§ **Problem to work on**
Write out only the opening lines of the entries, through the line with "phase PHASE names while BUSY = 1 (R300), else".

§ **Exercise material**
-- ==== Sys2Proof/Machine/Fetch.lean ====
section
/-! DEFINITION. What the core does next: a host or environment act (30_encoding.md R93, 46_pipeline.md R290,
10_state.md R21), or the sequencer's own step, the phase PHASE names (R300).  Step.lean only calls this
file. -/

namespace Sys2Proof.Machine

/-! ## The sequencer -/

/-- Perform the instruction a coded item decodes to. -/
def performCode (c : Code) (s : State) : Host.Outcome State Fault Refusal :=
  match decode c with
  | .ok i => exec i s
  | .error e => .refused (.noSuchCode e)

/-- The coded item the sequencer performs next: the latch if it is set (log entry 3), else the code of the
phase PHASE names while BUSY = 1 (R300), else IDLE (R291). -/
def fetchCode (s : State) : Code :=
  match s.latch with
  | some c => c
  | none => .phase (phaseCode (if s.busy then s.phase else .idle))

/-- One step of the sequencer; after a fault it is inert (R291, R352). -/
def sequencerStep (s : State) : Host.Outcome State Fault Refusal :=
  if s.fault then .next s else performCode (fetchCode s) { s with latch := none }

/-! ## The host register file -/

/-- A host write to CMD (R290): the word's command, or ILLEGAL_CMD (R296). -/
def writeCmd (w : Word) (s : State) : Host.Outcome State Fault Refusal :=
  match decode (.cmd w) with
  | .ok i => exec i s
  | .error _ => .next (illegalCommand s)

/-- A host write (R21): "Host writes to registers 1 to 6 are ignored", and so are those to 7 and above. -/
def hostWrite (reg : Nat) (w : Word) (s : State) : Host.Outcome State Fault Refusal :=
  if reg = 0 then writeCmd w s else .next s

/-- CRC, N or ORIGPTR as the host reads it: exact while BUSY = 0, a free word while BUSY = 1 (R21, U3). -/
def readDataReg (v : Word) (s : State) : State :=
  if s.busy then { s with hostData := Config.freeWord s.freeCount, freeCount := s.freeCount + 1 }
  else { s with hostData := v }

/-- A host read (R21): CMD and the registers from 7 on read 0; STATUS, ERR and LEVEL are exact. -/
def hostRead (reg : Nat) (s : State) : State :=
  match reg with
  | 1 => { s with hostData := statusWord s }
  | 2 => { s with hostData := s.err.zeroExtend 32 }
  | 3 => { s with hostData := s.level.zeroExtend 32 }
  | 4 => readDataReg s.crc s
  | 5 => readDataReg s.n s
  | 6 => readDataReg s.origptr s
  | _ => { s with hostData := 0#32 }

/-! ## ABORT within a step (R294, U4) -/

/-- How many items of an input port were pulled when the step is cut after `k` transactions: all that are
there if the step waits for more. -/
def pulledItems (k before after : Nat) (waits : Bool) : Nat :=
  min k (if waits then before else before - after)

/-- The state `s` reset, with the port transactions of the step from `s` to `t` cut after the `k`-th: "the
output pushed before it is some prefix of the run's output" (R294).  No phase both pulls and pushes. -/
def cutShort (k : Nat) (s t : State) : State :=
  let waits := t.busy && decide (t.phase = s.phase)
  clearedState
    { s with
      bitOut := s.bitOut ++ (t.bitOut.drop s.bitOut.length).take k
      byteOut := s.byteOut ++ (t.byteOut.drop s.byteOut.length).take k
      byteIn :=
        s.byteIn.drop (pulledItems k s.byteIn.length t.byteIn.length (waits && s.mode = .compress))
      bitIn :=
        s.bitIn.drop (pulledItems k s.bitIn.length t.bitIn.length (waits && s.mode = .decompress)) }

/-- ABORT written while the sequencer performs its step (R294). -/
def abortDuring (k : Nat) (s : State) : Host.Outcome State Fault Refusal :=
  match sequencerStep s with
  | .next t => .next (cutShort k s t)
  | .fault f => .fault f
  | .refused r => .refused r

/-! ## The whole -/

/-- Both input ports emptied (U21), streams to come and all. -/
def dropInput (s : State) : State :=
  { s with
    byteIn := [], byteInEod := false, byteInLater := []
    bitIn := [], bitInEod := false, bitInLater := [] }

/-- One act of the host or the environment; `s` is the state with the act taken off the list, and `waiting`
the state with it still there. -/
def hostAct (e : HostEvent) (waiting s : State) : Host.Outcome State Fault Refusal :=
  match e with
  | .write reg w => hostWrite reg w s
  | .abortAfter k => abortDuring k s
  | .read reg => .next (hostRead reg s)
  | .feedBytes bytes eod => .next (feedByteIn bytes eod s)
  | .feedBits bits eod => .next (feedBitIn bits eod s)
  | .dropInput => .next (dropInput s)
  | .wait => if s.busy then sequencerStep waiting else .next s
  | .gap => sequencerStep s
  | .reset => .next (clearedState s)

/-- One step of the machine: the next act of the host or the environment, or, when there is none, the
sequencer's. -/
def stepOnce (s : State) : Host.Outcome State Fault Refusal :=
  match s.host with
  | [] => sequencerStep s
  | e :: rest => hostAct e s { s with host := rest }

/-- `s` with a word of the opcode table put where `stepOnce` takes its next instruction from: a command word
is written to CMD by the host; a PHASE code is put into PHASE with BUSY = 1; every other coded item into
the latch (log entry 3). -/
def placeCode (c : Code) (s : State) : State :=
  match c with
  | .cmd w => { s with host := .write 0 w :: s.host }
  | .phase c =>
    match phaseOfCode c with
    | some p => { s with host := [], latch := none, fault := false, busy := true, phase := p }
    | none => { s with host := [], latch := some (.phase c), fault := false }
  | c => { s with host := [], latch := some c, fault := false }

end Sys2Proof.Machine
end

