-- ==== Sys2Proof/Certificates/Slice0/Obligations.lean ====
section
/-! DEFINITION. The statements for the provers. -/

section

open Sys2Proof Sys2Proof.Machine

/-! ## Encodings -/

/-- R90 to R107: the decoder undoes the encoder on every well-formed instruction that has a coded item,
with every operand at every value. -/
def Obligations.DecodeUndoesEncode : Prop :=
  ∀ (i : Instr) (c : Code), i.wellFormed = true → encode i = some c → decode c = .ok i

/-- R90 to R107: every coded item that the decoder accepts is the encoding of what it decodes to, and that
is well formed: no item has two readings and none is accepted by accident. -/
def Obligations.EncodeUndoesDecode : Prop :=
  ∀ (c : Code) (i : Instr), decode c = .ok i → encode i = some c ∧ i.wellFormed = true

/-- R91, R92, R96: the legal command words and the nine magic words, what each decodes to, and that every
other word is rejected. -/
def Obligations.LegalWords : Prop :=
  ∀ w : Word,
    (w.toNat = 0 → decode (.cmd w) = .ok .nop) ∧
    (w.toNat = 2 → decode (.cmd w) = .ok .decompress) ∧
    (w.toNat = 15 → decode (.cmd w) = .ok .abort) ∧
    (w.toNat % 256 = 1 → 1 ≤ w.toNat / 256 → w.toNat / 256 ≤ 9 →
      decode (.cmd w) = .ok (.compress (BitVec.ofNat 4 (w.toNat / 256)))) ∧
    (¬ (w.toNat = 0 ∨ w.toNat = 2 ∨ w.toNat = 15 ∨
        (w.toNat % 256 = 1 ∧ 1 ≤ w.toNat / 256 ∧ w.toNat / 256 ≤ 9)) →
      ∃ e, decode (.cmd w) = .error e) ∧
    (0x425A3031 ≤ w.toNat ∧ w.toNat ≤ 0x425A3039 →
      decode (.magic w) = .ok (.streamMagic (BitVec.ofNat 4 (w.toNat - 0x425A3030)))) ∧
    (¬ (0x425A3031 ≤ w.toNat ∧ w.toNat ≤ 0x425A3039) →
      decode (.magic w) = .error .notMagic)

/-- A few words of the opcode table, each with the row it stands for (R91, R23, R341, R96, R105, R106).  Which
place's table reads a number of a given width (an 8-bit number as a PHASE code, as the sentinel or as a fault
code, a 32-bit one as the magic before a command word) is the model's choice (log entry 16). -/
def Obligations.TableWordsDecode : Prop :=
  decodeTableWord 32 0x00000000 = some .nop ∧
    decodeTableWord 32 0x00000901 = some (.compress 9#4) ∧
    decodeTableWord 32 0x00000002 = some .decompress ∧
    decodeTableWord 32 0x0000000F = some .abort ∧
    decodeTableWord 8 0x0C = some .phaseUnrle ∧
    decodeTableWord 8 0x31 = some .faultBitsRunaway ∧
    decodeTableWord 32 0x425A3031 = some (.streamMagic 1#4) ∧
    decodeTableWord 8 0x2A = some .rle1Sentinel ∧
    decode (.basis 0b1010#4) = .ok .basisEob ∧
    decode (.unit [0x61#8, 0x61#8, 0x61#8, 0x61#8, 0x08#8]) = .ok (.rle1Long 0x61#8 0x08#8) ∧
    decode (.phase 7#4) = .error .phaseUnused ∧
    decode (.cmd 0x00000A01#32) = .error .cmdLevelRange

/-! ## Steps -/

/-- R290, R291, R300: a step performs the instruction its coded item decodes to: the command word a host
writes to CMD; or, with no host act pending, the latched item (the model's own, log entry 3), else the
phase PHASE names while BUSY = 1, else IDLE. -/
def Obligations.StepPerformsTheDecodedInstruction : Prop :=
  ∀ (s : State) (i : Instr),
    (∀ w rest, s.host = .write 0 w :: rest → decode (.cmd w) = .ok i →
      step s = exec i { s with host := rest }) ∧
    (∀ c, s.host = [] → s.fault = false → s.latch = some c → decode c = .ok i →
      step s = exec i { s with latch := none }) ∧
    (s.host = [] → s.fault = false → s.latch = none → s.busy = true →
      decode (.phase (phaseCode s.phase)) = .ok i → step s = exec i s) ∧
    (s.host = [] → s.fault = false → s.latch = none → s.busy = false → step s = exec .phaseIdle s)

/-- R290, R292, R293, R296, R92: what a word written to CMD does.  While BUSY = 1 or FAULT = 1 every word but
ABORT is dropped, legal or not.  Else COMPRESS and DECOMPRESS make the writes of their rules and get a stream
of their own (R297, log entry 27), NOP does nothing and an illegal word takes ILLEGAL_CMD.  The last clause,
a level that no legal word holds, is the model's choice (log entry 17). -/
def Obligations.CommandAcceptance : Prop :=
  ∀ (s : State) (lvl : BitVec 4),
    (s.busy = true ∨ s.fault = true →
      exec .nop s = .next s ∧ exec (.compress lvl) s = .next s ∧ exec .decompress s = .next s) ∧
    (s.busy = false ∧ s.fault = false →
      exec .nop s = .next s ∧
      (1 ≤ lvl.toNat ∧ lvl.toNat ≤ 9 →
        exec (.compress lvl) s =
          .next { s with
            level := lvl, mode := .compress, finalBlock := false, done := false, busy := true
            phase := .headerC
            byteIn := if s.byteInGiven then (s.byteInLater.headD ([], false)).1 else s.byteIn
            byteInEod := if s.byteInGiven then (s.byteInLater.headD ([], false)).2 else s.byteInEod
            byteInLater := if s.byteInGiven then s.byteInLater.tail else s.byteInLater
            byteInGiven := true }) ∧
      exec .decompress s =
        .next { s with
          level := 0#4, mode := .decompress, finalBlock := false, done := false, busy := true
          phase := .headerD
          bitIn := if s.bitInGiven then (s.bitInLater.headD ([], false)).1 else s.bitIn
          bitInEod := if s.bitInGiven then (s.bitInLater.headD ([], false)).2 else s.bitInEod
          bitInLater := if s.bitInGiven then s.bitInLater.tail else s.bitInLater
          bitInGiven := true } ∧
      (¬ (1 ≤ lvl.toNat ∧ lvl.toNat ≤ 9) →
        exec (.compress lvl) s = .next (faulted 0x40#8 s))) ∧
    (∀ (w : Word) (rest : List HostEvent) (e : Reject),
      s.host = .write 0 w :: rest → decode (.cmd w) = .error e →
        (s.busy = false ∧ s.fault = false →
          step s = .next (faulted 0x40#8 { s with host := rest })) ∧
        (s.busy = true ∨ s.fault = true → step s = .next { s with host := rest }))

/-- R297, R93, R68 (log entry 27): each run reads a stream of its own.  When an earlier run was given the
stream in front, or none is there, the items fed for the next run, written before its command or after it,
are exactly what that run finds; what the earlier run left unread, and its EOD, are gone.  FEED joins the
stream in front only while no EOD stands there and no ended run has it; a step of the sequencer takes items
from the front of that stream alone; and a busy core always has a stream of its own. -/
def Obligations.OneRunOneStream : Prop :=
  ∀ (s : State) (rest : List HostEvent),
    (s.busy = false → s.fault = false →
      (∀ w lvl bytes eod, decode (.cmd w) = .ok (.compress lvl) → s.byteInLater = [] →
        (s.byteInGiven = true ∨ s.byteIn = [] ∧ s.byteInEod = false) →
        (s.host = .write 0 w :: .feedBytes bytes eod :: rest ∨
          s.host = .feedBytes bytes eod :: .write 0 w :: rest) →
        ∃ t u, step s = .next t ∧ step t = .next u ∧ u.busy = true ∧ u.mode = .compress ∧
          u.byteIn = bytes ∧ u.byteInEod = eod ∧ u.byteInLater = [] ∧ u.host = rest) ∧
      (∀ w bits eod, decode (.cmd w) = .ok .decompress → s.bitInLater = [] →
        (s.bitInGiven = true ∨ s.bitIn = [] ∧ s.bitInEod = false) →
        (s.host = .write 0 w :: .feedBits bits eod :: rest ∨
          s.host = .feedBits bits eod :: .write 0 w :: rest) →
        ∃ t u, step s = .next t ∧ step t = .next u ∧ u.busy = true ∧ u.mode = .decompress ∧
          u.bitIn = bits ∧ u.bitInEod = eod ∧ u.bitInLater = [] ∧ u.host = rest)) ∧
    (∀ bytes eod, s.host = .feedBytes bytes eod :: rest →
      ∃ t, step s = .next t ∧
        t = { s with
          host := rest, byteIn := t.byteIn, byteInEod := t.byteInEod, byteInLater := t.byteInLater } ∧
        (if s.byteInEod = false ∧ (s.byteInGiven = false ∨ s.busy = true ∧ s.mode = .compress) then
          t.byteIn = s.byteIn ++ bytes ∧ t.byteInEod = eod ∧ t.byteInLater = s.byteInLater
        else t.byteIn = s.byteIn ∧ t.byteInEod = s.byteInEod ∧
          (t.byteInLater.map Prod.fst).flatten = (s.byteInLater.map Prod.fst).flatten ++ bytes)) ∧
    (∀ bits eod, s.host = .feedBits bits eod :: rest →
      ∃ t, step s = .next t ∧
        t = { s with
          host := rest, bitIn := t.bitIn, bitInEod := t.bitInEod, bitInLater := t.bitInLater } ∧
        (if s.bitInEod = false ∧ (s.bitInGiven = false ∨ s.busy = true ∧ s.mode = .decompress) then
          t.bitIn = s.bitIn ++ bits ∧ t.bitInEod = eod ∧ t.bitInLater = s.bitInLater
        else t.bitIn = s.bitIn ∧ t.bitInEod = s.bitInEod ∧
          (t.bitInLater.map Prod.fst).flatten = (s.bitInLater.map Prod.fst).flatten ++ bits)) ∧
    (∀ t, s.host = [] → s.latch = none → step s = .next t →
      t.byteIn <:+ s.byteIn ∧ t.byteInEod = s.byteInEod ∧ t.byteInLater = s.byteInLater ∧
      t.bitIn <:+ s.bitIn ∧ t.bitInEod = s.bitInEod ∧ t.bitInLater = s.bitInLater) ∧
    (∀ t, streamsGiven s → step s = .next t → streamsGiven t)

/-- R291, R352: IDLE performs nothing, and after a fault the sequencer is inert. -/
def Obligations.InertSequencer : Prop :=
  ∀ s : State,
    exec .phaseIdle s = .next s ∧
    (s.host = [] → s.fault = true → step s = .next s) ∧
    (s.host = [] → s.busy = false → s.latch = none → step s = .next s)

/-- R21: what a host read returns; it changes nothing of the core.  With BUSY = 1 a read of CRC, N or
ORIGPTR returns a free value, of which nothing is stated.  R22 to R24: the fields of STATUS as it is read. -/
def Obligations.HostReads : Prop :=
  ∀ s : State,
    (∀ (k : Nat) (rest : List HostEvent), s.host = .read k :: rest →
      ∃ t, step s = .next t ∧
        t = { s with host := rest, hostData := t.hostData, freeCount := t.freeCount } ∧
        (k = 0 ∨ 7 ≤ k → t.hostData = 0#32) ∧
        (k = 1 → t.hostData = statusWord s) ∧
        (k = 2 → t.hostData.toNat = s.err.toNat) ∧
        (k = 3 → t.hostData.toNat = s.level.toNat) ∧
        (s.busy = false →
          (k = 4 → t.hostData = s.crc) ∧ (k = 5 → t.hostData = s.n) ∧
          (k = 6 → t.hostData = s.origptr))) ∧
    (statusWord s).getLsbD 0 = s.busy ∧ (statusWord s).getLsbD 1 = s.done ∧
    (statusWord s).getLsbD 2 = s.fault ∧ (statusWord s).getLsbD 3 = s.finalBlock ∧
    ((statusWord s).extractLsb' 4 2).toNat =
      (match s.mode with | .none => 0 | .compress => 1 | .decompress => 2) ∧
    (statusWord s).extractLsb' 6 2 = 0#2 ∧
    decode (.phase ((statusWord s).extractLsb' 8 4)) =
      .ok (match s.phase with
        | .idle => .phaseIdle | .headerC => .phaseHeaderC | .loadRle => .phaseLoadRle
        | .spot => .phaseSpot | .sort => .phaseSort | .encode => .phaseEncode
        | .trailerC => .phaseTrailerC | .headerD => .phaseHeaderD | .decode => .phaseDecode
        | .invertSort => .phaseInvertSort | .unspot => .phaseUnspot | .unrle => .phaseUnrle
        | .trailerD => .phaseTrailerD) ∧
    (statusWord s).extractLsb' 12 20 = 0#20
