-- ==== Sys2Proof/Laws/Invariants.lean ====
section
/-! SUPPORT. Boolean forms of the invariants, for states that are written out. -/

namespace Sys2Proof.Machine

/-- A Boolean form of `modelOk`. -/
def modelCheck (p : Params) (m : ModelId) (fm : FreqModel) : Bool :=
  fm.freq.length == numSymbols m && fm.freq.all (fun f => 1 ≤ f.toNat) &&
    fm.totFreq.toNat == (fm.freq.map BitVec.toNat).sum &&
    decide (fm.totFreq.toNat ≤ limitOf p m) &&
    (m != bogusModel || fm.freq.all (fun f => f == 1#32))

/-- A Boolean form of `modelsOk`. -/
def modelsCheck (s : State) : Bool :=
  paramsLegal s.par && s.models.length == 9 &&
    ([0, 1, 2, 3, 4, 5, 6, 7, 8] : List ModelId).all fun m => modelCheck s.par m (modelAt s m)

theorem modelOk_of_check {p : Params} {m : ModelId} {fm : FreqModel}
    (h : modelCheck p m fm = true) : modelOk p m fm := by
  simp only [modelCheck, Bool.and_eq_true, beq_iff_eq, List.all_eq_true, decide_eq_true_eq,
    Bool.or_eq_true, bne_iff_ne] at h
  obtain ⟨⟨⟨⟨h1, h2⟩, h3⟩, h4⟩, h5⟩ := h
  exact ⟨h1, h2, h3, h4, fun hm => h5.resolve_left fun hn => hn hm⟩

theorem modelsOk_of_check {s : State} (h : modelsCheck s = true) : modelsOk s := by
  simp only [modelsCheck, Bool.and_eq_true, beq_iff_eq, List.all_eq_true] at h
  exact ⟨h.1.1, h.1.2, fun m => modelOk_of_check (h.2 m (by revert m; decide))⟩

end Sys2Proof.Machine
end

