-- ==== Sys2Proof/Tests/Slice0.lean ====
section
/-! SUPPORT. Tests: the well-formedness checks, decoding of words written out from the spec, the constant table,
one-step tests from the vectors of 95_test_vectors.md, and for every statement with hypotheses a state and
operands that meet them. -/

namespace Sys2Proof.Tests

set_option Elab.async false

open Sys2Proof.Machine

/-! ## Helpers -/

/-- A field of the next state, if there is one. -/
def after {α : Type} (o : Host.Outcome State Fault Refusal) (f : State → α) : Option α :=
  match o with
  | .next t => some (f t)
  | .fault _ => none
  | .refused _ => none

theorem exists_of_after {α : Type} {o : Host.Outcome State Fault Refusal} {f : State → α} {x : α}
    (h : after o f = some x) : ∃ t, o = .next t ∧ f t = x := by
  cases o with
  | next t => exact ⟨t, rfl, by simpa [after] using h⟩
  | fault e => simp [after] at h
  | refused e => simp [after] at h

/-- The symbols a decoding returns, and a field of the state after it. -/
def decoded {α : Type} (x : EStateM.Result Stop State (List Nat)) (f : State → α) :
    Option (List Nat × α) :=
  match x with
  | .ok syms u => some (syms, f u)
  | .error _ _ => none

theorem exists_of_decoded {α : Type} {x : EStateM.Result Stop State (List Nat)} {f : State → α}
    {syms : List Nat} {y : α} (h : decoded x f = some (syms, y)) :
    ∃ u, x = .ok syms u ∧ f u = y := by
  cases x with
  | ok l u =>
    simp only [decoded, Option.some.injEq, Prod.mk.injEq] at h
    exact ⟨u, by rw [h.1], h.2⟩
  | error e u => simp [decoded] at h

/-- Bits from their printed form. -/
def bitsOf (text : String) : List Bool := text.toList.map fun ch => ch == '1'

/-- Array cells from element 0 on; zeros are not listed. -/
def cellsOf {w : Nat} (values : List (BitVec w)) : Arr w :=
  (values.zipIdx.map fun vi => (vi.2, vi.1)).filter fun iv => iv.2 != 0#w

/-- A block of the given bytes in a level-1 compress run. -/
def blockState (bytes : List Byte) : State :=
  { State.reset with
    busy := true, mode := .compress, phase := .sort, level := 1#4
    n := BitVec.ofNat 32 bytes.length, block := cellsOf bytes }

/-- "banana" with its sentinel (V-BWT-6). -/
def banana : State := blockState [98, 97, 110, 97, 110, 97, 42]

/-- The same, padded, with the identity in ZPTR. -/
def bananaPadded : State :=
  { blockState ([98, 97, 110, 97, 110, 97, 42, 98, 97, 110, 97, 110, 97, 42, 98, 97, 110, 97, 110,
      97, 42, 98, 97]) with
    n := 7#32, zptr := cellsOf [0, 1, 2, 3, 4, 5, 6] }

/-- The same, sorted and final (V-BWT-6), at the start of ENCODE. -/
def bananaSorted : State :=
  { banana with
    phase := .encode, zptr := cellsOf [6, 5, 3, 1, 0, 4, 2], origptr := 4#32, finalBlock := true }

/-- A block of 16 bytes for the bucket path. -/
def sixteen : State := blockState [3, 1, 4, 1, 5, 9, 2, 6, 5, 3, 5, 8, 9, 7, 9, 3]

/-- The last column of V-BWT-6, at the start of INVERT_SORT. -/
def bananaColumn : State :=
  { State.reset with
    busy := true, mode := .decompress, phase := .invertSort, level := 1#4, n := 7#32
    origptr := 4#32, ll := cellsOf [97, 110, 110, 98, 42, 97, 97] }

/-- A decoder primed on the bits of V-AC-1 (`D = 0`), 56 bits left. -/
def primedDecoder : State :=
  { State.reset with
    mode := .decompress, level := 1#4
    bitIn := bitsOf "00000011111111110000000011111110000000000000000000000000" }

/-- The coded part of V-STREAM-1, before DECODE. -/
def emptyStream : State :=
  { State.reset with
    busy := true, mode := .decompress, phase := .headerD, bitInEod := true
    bitIn := bitsOf "011111111111111111111111111111111101010101101100100101011011101000000000000000000000000000000000000000" }

/-- The same after the 26 priming bits, at the start of DECODE. -/
def emptyStreamPrimed : State :=
  { emptyStream with
    phase := .decode, level := 1#4, crc := crcStart
    d := BitVec.ofNat 32 (bitsValue (emptyStream.bitIn.take 26)), bitIn := emptyStream.bitIn.drop 26 }

/-- A loader's state with the given input and its end. -/
def loaderState (bytes : List Byte) : State :=
  { State.reset with
    busy := true, mode := .compress, phase := .loadRle, level := 1#4, byteIn := bytes
    byteInEod := true, crc := crcStart }

/-- A decompress run in the middle of a block. -/
def receiver : State :=
  { State.reset with
    busy := true, mode := .decompress, phase := .decode, level := 1#4, pos := 3#32, runacc := 2#32
    runw := 4#32, bitIn := List.replicate 40 false }

/-! ## Well-formedness refuses what the rules do not allow -/

theorem wf_refuses_level_zero : Instr.wellFormed (.compress 0#4) = false := by decide
theorem wf_refuses_level_ten : Instr.wellFormed (.streamMagic 10#4) = false := by decide
theorem wf_refuses_empty_unit : Instr.wellFormed (.rle1Short 97#8 0#2) = false := by decide
theorem wf_refuses_update_symbol : Instr.wellFormed (.modelUpdate 0 11) = false := by decide
theorem wf_refuses_encode_symbol : Instr.wellFormed (.acEncode 1 2) = false := by decide
theorem wf_refuses_take_zero : Instr.wellFormed (.mtfTake 0#8) = false := by decide
theorem wf_refuses_send_zero : Instr.wellFormed (.mtfSendVal 0#8) = false := by decide
theorem wf_refuses_qsort_range : Instr.wellFormed (.bwtQsort 3#32 2#32) = false := by decide
theorem wf_refuses_partition_range : Instr.wellFormed (.bwtPartition 1#32 0#32 0#32) = false := by
  decide
theorem wf_refuses_insertion_range : Instr.wellFormed (.bwtInsertion 9#32 8#32) = false := by decide
theorem wf_accepts_the_rest :
    (Instr.compress 9#4).wellFormed = true ∧ (Instr.rle1Short 97#8 3#2).wellFormed = true ∧
      (Instr.acEncode 8 255).wellFormed = true ∧ (Instr.bwtQsort 2#32 2#32).wellFormed = true := by
  decide

/-! ## Words written out from the spec's encodings -/

/-- R91: OP in bits 7:0, LVL in bits 11:8. -/
theorem test_decode_commands :
    decode (.cmd 0b00000000000000000000_0000_00000000#32) = .ok .nop ∧
    decode (.cmd 0b00000000000000000000_0001_00000001#32) = .ok (.compress 1#4) ∧
    decode (.cmd 0b00000000000000000000_1001_00000001#32) = .ok (.compress 9#4) ∧
    decode (.cmd 0b00000000000000000000_0000_00000010#32) = .ok .decompress ∧
    decode (.cmd 0b00000000000000000000_0000_00001111#32) = .ok .abort := by decide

§ **Task output**
-- ==== Sys2Proof/Machine/Fetch.lean ====
section
/-! DEFINITION. What the core does next: a host or environment act (30_encoding.md R93, 46_pipeline.md R290,
10_state.md R21), or the sequencer's own step, the phase PHASE names (R300).  Step.lean only calls this
file. -/

namespace Sys2Proof.Machine

/-! ## The sequencer -/

/-- Perform the instruction a coded item decodes to. -/
def performCode (c : Code) (s : State) : Host.Outcome State Fault Refusal :=
  match decode c with
  | .ok i => exec i s
  | .error e => .refused (.noSuchCode e)

/-- The coded item the sequencer performs next: the latch if it is set (log entry 3), else the code of the
phase PHASE names while BUSY = 1 (R300), else IDLE (R291). -/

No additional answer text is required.